COURT OF APPEALS OF NEW MEXICO

June 2, 2011


APPEAL FROM THE DISTRICT COURT OF CURRY COUNTY, Teddy L. Hartley, District Judge

COUNSEL

Gary K. King, Attorney General, Santa Fe, NM, James W. Grayson, Assistant Attorney General, Albuquerque, NM, for Appellee

Jacqueline L. Cooper, Acting Chief Public Defender, Allison H. Jaramillo, Assistant Appellate Defender, Santa Fe, NM, for Appellant

JUDGES

RODERICK T. KENNEDY, Judge. WE CONCUR: MICHAEL D. BUSTAMANTE, Judge, LINDA M. VANZI, Judge.

AUTHOR: RODERICK T. KENNEDY

MEMORANDUM OPINION

KENNEDY, Judge.

During a search of Javier Castillo’s (Defendant) person, law enforcement discovered that Defendant had a pipe in his pocket with methamphetamine residue inside of it. Subsequently, Defendant was convicted of possession of drug paraphernalia and possession of a controlled substance.
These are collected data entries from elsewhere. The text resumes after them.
-- ==== Sys2Proof/Tests/Slice0.lean ====
section
/-! SUPPORT. Tests: the terms that WellFormed refuses, the manual's worked examples (each cites its chapter's example), one
step of the commands on small states, and for each statement of Certificates/Slice0/Obligations.lean a witness that its
hypotheses can be met, clause by clause, at the ends of their ranges. -/

namespace Sys2Proof.Tests

open Sys2Proof Sys2Proof.Machine

set_option Elab.async false -- one theorem at a time: a compile of many at once holds too many threads

/-! ### Well-formed commands -/

theorem test_wellFormed_refuses_a_line_whose_frame_has_not_ended :
    (Instr.lineFrameEnds .a (driven [0xA5])).wellFormed = false ∧
    (Instr.lineFrameEnds .a (driven ((replyFrame 9 .empty).take 5))).wellFormed = false ∧
    (Instr.lineFrameEnds .a (driven (replyFrame 9 .empty))).wellFormed = true := by decide +kernel

theorem test_wellFormed_refuses_a_payload_of_241_bytes :
    (Instr.loadRows 1 (List.replicate 241 0)).wellFormed = false ∧
    (Instr.loadRows 1 (List.replicate 240 0)).wellFormed = true := by decide +kernel

theorem test_wellFormed_refuses_a_check_that_does_not_fail :
    (Instr.uplinkCheckFail 1 1 [] (check16 [1, 1, 0])).wellFormed = false ∧
    (Instr.uplinkCheckFail 1 1 [] (check16 [1, 1, 0] + 1)).wellFormed = true := by decide +kernel

theorem test_wellFormed_refuses_a_known_code_as_unknown :
    (Instr.unknownRequestCode 1 0x06 []).wellFormed = false ∧
    (Instr.unknownRequestCode 1 0x07 []).wellFormed = true := by decide

theorem test_wellFormed_refuses_an_interrupted_frame_of_245_bytes :
    (Instr.breakCharacter (List.replicate 245 0)).wellFormed = false ∧
    (Instr.breakCharacter (List.replicate 244 0)).wellFormed = true := by decide +kernel

theorem test_wellFormed_refuses_a_memory_of_3254_bytes :
    (Instr.saveWriteEnd (.corrupt (List.replicate 3254 0))).wellFormed = false ∧
    (Instr.saveWriteEnd (.corrupt (List.replicate 3253 0))).wellFormed = true := by decide +kernel

theorem test_no_word_spells_a_command : decodeTableWord 8 1 = none ∧ State.reset.withFetchWord 8 1 = State.reset := ⟨rfl, rfl⟩

/-! ### The manual's worked examples -/

/-- The three channels of Example 1 of chapter 3. -/
def channel10 : ProbeRow :=
  { node := 9, slot := 0, kind := .airTemp, rawLo := 12000, rawHi := 52000, refLo := -2000, refHi := 5000, freshCycles := 3 }

def channel11 : ProbeRow :=
  { node := 9, slot := 1, kind := .airRh, rawLo := 8000, rawHi := 56000, refLo := 0, refHi := 10000, freshCycles := 3 }

def channel12 : ProbeRow :=
  { node := 9, slot := 2, kind := .surfaceTemp, rawLo := 10000, rawHi := 50000, refLo := -1000, refHi := 4000, freshCycles := 3 }

/-- Chapter 3, Example 1. -/
theorem test_calibration_of_samples :
    (calibratedValue channel10 35714, calibratedQuality channel10 35714) = (2150, .good) ∧
    (calibratedValue channel11 34496, calibratedQuality channel11 34496) = (5520, .good) ∧
    (calibratedValue channel12 27440, calibratedQuality channel12 27440) = (1180, .good) ∧
    (calibratedValue channel11 8012, calibratedQuality channel11 8012) = (3, .good) ∧
    (calibratedValue channel11 7988, calibratedQuality channel11 7988) = (0, .clamped) ∧
    (calibratedValue channel11 60000, calibratedQuality channel11 60000) = (10000, .clamped) ∧
    (calibratedValue channel10 11999, calibratedQuality channel10 11999) = (-2000, .good) := by decide

/-- Chapter 5, Examples 1 and 2. -/
theorem test_margin_of_the_reference_case :
    compute { ta := 2150, rh := 5520, ts := 1180 } [] 4 = .computed 1209 (-29) none false ∧
    compute { ta := -250, rh := 8000, ts := -400 } [200, 150] 4 = .computed (-533) 133 none false := by decide +kernel
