-- ==== Sys2Proof/Word.lean ====
section
/-! DEFINITION. Sys2Proof/Word.lean: the widths of the values the block moves (00_scope.md R7, R8; 20_memory.md
R41, R47). Every value is unsigned (00_scope.md R7). -/

namespace Sys2Proof

/-- One byte of a buffer (00_scope.md R7). -/
abbrev Byte := BitVec 8

/-- A register value, and one 32-bit transfer of the host bus (00_scope.md R8; 20_memory.md R42). -/
abbrev Word := BitVec 32

/-- The 8-byte checksum field as one value (00_scope.md R8; 10_state.md R17). -/
abbrev DWord := BitVec 64

/-- An address of the host bus (20_memory.md R41). -/
abbrev BusAddr := BitVec 18

/-- An offset inside one 64 KiB window of the host bus (20_memory.md R41). -/
abbrev Offset := BitVec 16

end Sys2Proof
end

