-- ==== Sys2Proof/WellFormed.lean ====
section
/-! DEFINITION. Sys2Proof/WellFormed.lean: which terms of the syntax can be written to the bus. A command has no
operand (30_encoding.md R65), so the checks are about the host's side: the numbers of a script statement
(30_encoding.md R75) and the operands of a pseudo-operation (R76). -/

namespace Sys2Proof

/-- The range of the parameter `F` (00_scope.md R5), as a check on a bare number. -/
def legalF (n : Nat) : Bool := 20 ≤ n && n ≤ 65536

/-- Every command is well formed: it has no operand (30_encoding.md R65). -/
def Instr.wf : Instr → Bool
  | .encFrame | .encReply | .verFrame | .verReply | .decFrame | .decReply => true

/-- A statement's value fits the register, its byte fits a byte, and its offset fits the 64 KiB window
(30_encoding.md R75; 20_memory.md R41; log 12). -/
def Stmt.wf : Stmt → Bool
  | .wr _ v => v < 2 ^ 32
  | .rd _ => true
  | .cmd i => i.wf
  | .bw a b => a < 2 ^ 16 && b < 2 ^ 8
  | .br a => a < 2 ^ 16
  | .pw a b => a < 2 ^ 16 && b < 2 ^ 8
  | .pr a => a < 2 ^ 16

/-- The length requirements of 30_encoding.md R76: `n <= F` for `loadbuf`, `n <= F - 20` for `loadpay` and so for `encode`.
R76 bounds no other number; the other checks say only that each statement of the expansion is well formed (log 12). -/
def Pseudo.wf (c : Config) : Pseudo → Bool
  | .loadbuf bytes => bytes.length ≤ c.F
  | .loadpay bytes => bytes.length ≤ c.cap
  | .readbuf n => n ≤ 2 ^ 16
  | .encode seq kind bytes => seq < 2 ^ 32 && kind < 2 ^ 32 && bytes.length ≤ c.cap
  | .encodeReply seq status => seq < 2 ^ 32 && status < 2 ^ 32
  | .verifyFrame => true
  | .verifyReply => true
  | .decodeFrame => true
  | .decodeReply => true

end Sys2Proof
end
We now address whether the court erred in denying Defendant’s request for a step-down instruction that would have compelled the jury to consider the misdemeanor paraphernalia charge only if it rejected the felony possession charge. We also resolve the substantial evidence questions Defendant raises as to whether he can be convicted of both offenses based on the evidence presented. Lastly, we address Defendant’s contention that the district court erred when it asked the jury to deliberate for another half-hour because it constituted an improper shotgun instruction. For the reasons below, we conclude that the district court did not err.

I.    DISCUSSION

A.  Possession of Drug Paraphernalia is an Offense Independent of Possession of a Controlled Substance and Does Not Support a Step-Down Instruction

Defendant argues that the court should have allowed the step-down instruction requiring the jury to first determine Defendant’s guilt for felony possession of the drug before considering the misdemeanor possession of the paraphernalia. “The propriety of denying a jury instruction is a mixed question of law and fact that we review de novo.” State v. Gaines, 2001-NMSC-036, ¶ 4, 131 N.M. 347, 36 P.3d 438.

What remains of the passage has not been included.